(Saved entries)
-- ==== Sys2Proof/Laws/Frames/Vzf.lean ====
section
/-! SUPPORT. The frame of each function of `Machine/Vzf.lean`: the parts of the state it may change. -/

section

set_option Elab.async false

namespace Sys2Proof.Machine

theorem openPorts_frame (v : Nat) (t : Template) (ns : List Nat) (s : State) :
    Frame [.mbx, .vz, .free] s (openPorts v t ns s) := by
  unfold openPorts
  with_reducible repeat' first
    | assumption
    | decide
    | apply Frame.refl
    | apply Frame.via (openPort_frame ..)
    | apply Frame.ite
    | apply Frame.foldl
    | apply Frame.foldl1
    | intro _

theorem createNow_frame (v : Nat) (t : Template) (regions : List (Nat × Nat)) (iommu : IommuCtx) (s : State) :
    Frame [.sys, .mbx, .log, .tb, .vz, .cfg, .ch, .rfx, .twin, .brg, .fio, .esw, .upd, .free] s (createNow v t regions iommu s) := by
  unfold createNow
  with_reducible repeat' first
    | assumption
    | decide
    | apply Frame.refl
    | (lift_lets; intro x; apply Frame.cut x ?_ (fun _ => ?_); subst x; rotate_left; clear_value x; rotate_right)
    | (lift_lets; intro x; apply Frame.cut x.1 ?_ (fun _ => ?_); subst x; rotate_left; clear_value x; rotate_right)
    | (lift_lets; intro x; clear_value x)
    | apply Frame.via (allocView_frame ..)
    | apply Frame.via (evalRules_frame ..)
    | apply Frame.via (openPairs_frame ..)
    | apply Frame.via (openPorts_frame ..)
    | apply Frame.via (raise_frame ..)
    | apply Frame.via (urgent_frame ..)
    | apply Frame.via (xSend_frame ..)
    | apply Frame.ite
    | apply Frame.foldl
    | apply Frame.foldl1
    | intro _
    | split
    | apply Frame.set_mbx_vz

theorem vzfCreate_frame (v tpl : Nat) (iommu : IommuCtx) (s : State) :
    Frame [.sys, .mbx, .log, .tb, .vz, .cfg, .ch, .rfx, .twin, .brg, .fio, .esw, .upd, .free] s (vzfCreate v tpl iommu s).1 := by
  unfold vzfCreate
  with_reducible repeat' first
    | assumption
    | decide
    | apply Frame.refl
    | apply Frame.via (createNow_frame ..)
    | apply Frame.ite
    | apply Frame.ite1
    | split

theorem createList_frame (s : State) :
    Frame [.sys, .mbx, .log, .tb, .vz, .cfg, .ch, .rfx, .twin, .brg, .fio, .esw, .upd, .free] s (createList s) := by
  unfold createList
  with_reducible repeat' first
    | assumption
    | decide
    | apply Frame.refl
    | (lift_lets; intro x; apply Frame.cut x ?_ (fun _ => ?_); subst x; rotate_left; clear_value x; rotate_right)
    | (lift_lets; intro x; apply Frame.cut x.1 ?_ (fun _ => ?_); subst x; rotate_left; clear_value x; rotate_right)
    | (lift_lets; intro x; clear_value x)
    | apply Frame.via (raise_frame ..)
    | apply Frame.via (vzfCreate_frame ..)
    | apply Frame.ite
    | apply Frame.foldl
    | apply Frame.foldl1
    | intro _

theorem createBody_frame (tpl vzf : Nat) (iommu : IommuCtx) (s : State) :
    Frame [.sys, .mbx, .log, .tb, .vz, .cfg, .ch, .rfx, .twin, .brg, .fio, .esw, .upd, .free] s (createBody tpl vzf iommu s).1 := by
  unfold createBody
  with_reducible repeat' first
    | assumption
    | decide
    | apply Frame.refl
    | (lift_lets; intro x; apply Frame.cut x ?_ (fun _ => ?_); subst x; rotate_left; clear_value x; rotate_right)
    | (lift_lets; intro x; apply Frame.cut x.1 ?_ (fun _ => ?_); subst x; rotate_left; clear_value x; rotate_right)
    | (lift_lets; intro x; clear_value x)
    | apply Frame.via (vzfCreate_frame ..)
    | apply Frame.ite
    | apply Frame.ite1
    | split

theorem execVzfCreate_frame (r : Req) (tpl vzf : Byte) (iommu : IommuCtx) (s : State) :
    Framed [.sys, .mbx, .log, .tb, .vz, .cfg, .ch, .rfx, .twin, .brg, .fio, .esw, .upd, .free] s (execVzfCreate r tpl vzf iommu s) := by
  unfold execVzfCreate
  with_reducible repeat' first
    | apply Framed.next
    | assumption
    | decide
    | apply Frame.refl
    | apply Frame.via (createBody_frame ..)
    | apply runCmd_frame
    | apply Frame.ite
    | intro _

theorem beginReset_frame (v : Nat) (life : VzfLife) (req : Option (Nat × U32 × U32)) (s : State) :
    Frame [.vz, .net] s (beginReset v life req s) := by
  unfold beginReset
  with_reducible repeat' first
    | assumption
    | decide
    | apply Frame.refl
    | (lift_lets; intro x; apply Frame.cut x ?_ (fun _ => ?_); subst x; rotate_left; clear_value x; rotate_right)
    | (lift_lets; intro x; apply Frame.cut x.1 ?_ (fun _ => ?_); subst x; rotate_left; clear_value x; rotate_right)
    | (lift_lets; intro x; clear_value x)
    | apply Frame.via (canQuiesce_frame ..)
    | apply Frame.ite
    | apply Frame.foldl
    | apply Frame.foldl1
    | intro _
    | split
    | apply Frame.set_vz

theorem resetBody_frame (r : Req) (v : Nat) (p : Port) (s : State) :
    Frame [.vz, .net] s (resetBody r v p s).1 := by
  unfold resetBody
  with_reducible repeat' first
    | assumption
    | decide
    | apply Frame.refl
    | apply Frame.via (beginReset_frame ..)
    | apply Frame.ite
    | apply Frame.ite1

theorem execVzfReset_frame (r : Req) (vzf : Byte) (s : State) :
    Framed [.mbx, .vz, .net] s (execVzfReset r vzf s) := by
  unfold execVzfReset
  with_reducible repeat' first
    | apply Framed.next
    | assumption
    | decide
    | apply Frame.refl
    | apply Frame.via (resetBody_frame ..)
    | apply runCmd_frame
    | apply Frame.ite
    | intro _

theorem destroyBody_frame (r : Req) (v : Nat) (p : Port) (s : State) :
    Frame [.vz, .net] s (destroyBody r v p s).1 := by
  unfold destroyBody
  with_reducible repeat' first
    | assumption
    | decide
    | apply Frame.refl
    | apply Frame.via (beginReset_frame ..)
    | apply Frame.ite
    | apply Frame.ite1

theorem execVzfDestroy_frame (r : Req) (vzf : Byte) (s : State) :
    Framed [.mbx, .vz, .net] s (execVzfDestroy r vzf s) := by
  unfold execVzfDestroy
  with_reducible repeat' first
    | apply Framed.next
    | assumption
    | decide
    | apply Frame.refl
    | apply Frame.via (destroyBody_frame ..)
    | apply runCmd_frame
    | apply Frame.ite
    | intro _

theorem abortPort_frame (n : Nat) (s : State) :
    Frame [.mbx, .vz] s (abortPort n s) := by
  unfold abortPort
  with_reducible repeat' first
    | assumption
    | decide
    | apply Frame.refl
    | apply Frame.via (complete_frame ..)
    | apply Frame.via (respond_frame ..)
    | apply Frame.ite
    | apply Frame.foldl
    | apply Frame.foldl1
    | intro _
    | split

theorem freeUnits_frame (v : Nat) (s : State) :
    Frame [.tb] s (freeUnits v s) := by
  unfold freeUnits
  with_reducible repeat' first
    | assumption
    | decide
    | apply Frame.refl
    | apply Frame.ite
    | split
    | apply Frame.set_tb

theorem markZero_frame (v : Nat) (s : State) :
    Frame [.vz] s (markZero v s) := by
  unfold markZero
  with_reducible repeat' first
    | assumption
    | decide
    | apply Frame.refl
    | (lift_lets; intro x; apply Frame.cut x ?_ (fun _ => ?_); subst x; rotate_left; clear_value x; rotate_right)
    | (lift_lets; intro x; apply Frame.cut x.1 ?_ (fun _ => ?_); subst x; rotate_left; clear_value x; rotate_right)
    | (lift_lets; intro x; clear_value x)
    | apply Frame.ite
    | split
    | apply Frame.set_vz

theorem orphanCh_frame (i : Nat) (s : State) :
    Frame [.mbx, .log, .vz, .ch] s (orphanCh i s) := by
  unfold orphanCh
  with_reducible repeat' first
    | assumption
    | decide
    | apply Frame.refl
    | apply Frame.via (State.modChan_frame ..)
    | apply Frame.via (raiseCh_frame ..)

theorem orphanX_frame (v : Nat) (s : State) :
    Frame [.fio] s (orphanX v s) := by
  unfold orphanX
  with_reducible repeat' first
    | assumption
    | decide
    | apply Frame.refl
    | (lift_lets; intro x; apply Frame.cut x ?_ (fun _ => ?_); subst x; rotate_left; clear_value x; rotate_right)
    | (lift_lets; intro x; apply Frame.cut x.1 ?_ (fun _ => ?_); subst x; rotate_left; clear_value x; rotate_right)
    | (lift_lets; intro x; clear_value x)
    | apply Frame.via (State.modSlot_frame ..)
    | apply Frame.via (State.modX_frame ..)
    | apply Frame.ite
    | apply Frame.foldl
    | apply Frame.foldl1
    | intro _

theorem suspendRules_frame (v : Nat) (s : State) :
    Frame [.mbx, .log, .vz, .ch, .rfx] s (suspendRules v s) := by
  unfold suspendRules
  with_reducible repeat' first
    | assumption
    | decide
    | apply Frame.refl
    | (lift_lets; intro x; apply Frame.cut x ?_ (fun _ => ?_); subst x; rotate_left; clear_value x; rotate_right)
    | (lift_lets; intro x; apply Frame.cut x.1 ?_ (fun _ => ?_); subst x; rotate_left; clear_value x; rotate_right)
    | (lift_lets; intro x; clear_value x)
    | apply Frame.via (applyMerge_frame ..)
    | apply Frame.via (raise_frame ..)
    | apply Frame.ite
    | split
    | apply Frame.set_rfx

theorem resetSteps_frame (v : Nat) (s : State) :
    Frame [.mbx, .log, .tb, .vz, .ch, .rfx, .fio, .esw, .net, .sig, .free] s (resetSteps v s) := by
  unfold resetSteps
  with_reducible repeat' first
    | assumption
    | decide
    | apply Frame.refl
    | (lift_lets; intro x; apply Frame.cut x ?_ (fun _ => ?_); subst x; rotate_left; clear_value x; rotate_right)
    | (lift_lets; intro x; apply Frame.cut x.1 ?_ (fun _ => ?_); subst x; rotate_left; clear_value x; rotate_right)
    | (lift_lets; intro x; clear_value x)
    | apply Frame.via (abortPort_frame ..)
    | apply Frame.via (canZero_frame ..)
    | apply Frame.via (eswResetVzf_frame ..)
    | apply Frame.via (freeUnits_frame ..)
    | apply Frame.via (linZero_frame ..)
    | apply Frame.via (markZero_frame ..)
    | apply Frame.via (orphanCh_frame ..)
    | apply Frame.via (orphanX_frame ..)
    | apply Frame.via (portEpoch_frame ..)
    | apply Frame.via (sigZero_frame ..)
    | apply Frame.via (suspendRules_frame ..)
    | apply Frame.via (xSend_frame ..)
    | apply Frame.ite
    | apply Frame.foldl
    | apply Frame.foldl1
    | intro _
    | split
    | apply Frame.set_vz

theorem completeVzf_frame (req : Option (Nat × U32 × U32)) (code : U16) (result : List Byte) (s : State) :
    Frame [.mbx, .vz] s (completeVzf req code result s) := by
  unfold completeVzf
  with_reducible repeat' first
    | assumption
    | decide
    | apply Frame.refl
    | apply Frame.via (complete_frame ..)
    | apply Frame.ite
    | split

theorem endReset_frame (v : Nat) (s : State) :
    Frame [.mbx, .log, .vz] s (endReset v s) := by
  unfold endReset
  with_reducible repeat' first
    | assumption
    | decide
    | apply Frame.refl
    | (lift_lets; intro x; apply Frame.cut x ?_ (fun _ => ?_); subst x; rotate_left; clear_value x; rotate_right)
    | (lift_lets; intro x; apply Frame.cut x.1 ?_ (fun _ => ?_); subst x; rotate_left; clear_value x; rotate_right)
    | (lift_lets; intro x; clear_value x)
    | apply Frame.via (completeVzf_frame ..)
    | apply Frame.via (raise_frame ..)
    | apply Frame.ite
    | split
    | apply Frame.set_vz

theorem releaseVzf_frame (v : Nat) (s : State) :
    Frame [.sys, .mbx, .log, .tb, .vz, .cfg, .ch, .rfx, .twin, .brg, .fio, .esw, .upd] s (releaseVzf v s) := by
  unfold releaseVzf
  with_reducible repeat' first
    | assumption
    | decide
    | apply Frame.refl
    | (lift_lets; intro x; apply Frame.cut x ?_ (fun _ => ?_); subst x; rotate_left; clear_value x; rotate_right)
    | (lift_lets; intro x; apply Frame.cut x.1 ?_ (fun _ => ?_); subst x; rotate_left; clear_value x; rotate_right)
    | (lift_lets; intro x; clear_value x)
    | apply Frame.via (State.modChan_frame ..)
    | apply Frame.via (State.modX_frame ..)
    | apply Frame.via (applyMerge_frame ..)
    | apply Frame.via (closePairs_frame ..)
    | apply Frame.via (evalRules_frame ..)
    | apply Frame.via (freeViewAt_frame ..)
    | apply Frame.via (xSend_frame ..)
    | apply Frame.ite
    | apply Frame.foldl
    | apply Frame.foldl1
    | intro _
    | split
    | apply Frame.set_mbx_vz_rfx_fio

theorem endDestroy_frame (v : Nat) (s : State) :
    Frame [.sys, .mbx, .log, .tb, .vz, .cfg, .ch, .rfx, .twin, .brg, .fio, .esw, .upd] s (endDestroy v s) := by
  unfold endDestroy
  with_reducible repeat' first
    | assumption
    | decide
    | apply Frame.refl
    | (lift_lets; intro x; apply Frame.cut x ?_ (fun _ => ?_); subst x; rotate_left; clear_value x; rotate_right)
    | (lift_lets; intro x; apply Frame.cut x.1 ?_ (fun _ => ?_); subst x; rotate_left; clear_value x; rotate_right)
    | (lift_lets; intro x; clear_value x)
    | apply Frame.via (completeVzf_frame ..)
    | apply Frame.via (raise_frame ..)
    | apply Frame.via (releaseVzf_frame ..)

theorem drainEnd_frame (v : Nat) (s : State) :
    Frame [.sys, .mbx, .log, .tb, .vz, .cfg, .ch, .rfx, .twin, .brg, .fio, .esw, .net, .sig, .upd, .free] s (drainEnd v s) := by
  unfold drainEnd
  with_reducible repeat' first
    | assumption
    | decide
    | apply Frame.refl
    | apply Frame.via (endDestroy_frame ..)
    | apply Frame.via (endReset_frame ..)
    | apply Frame.via (resetSteps_frame ..)
    | apply Frame.ite
    | split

**Exercise**
From the preceding records, count the lines where "result" occurs and reply with the number only.

**Solution to this problem**
2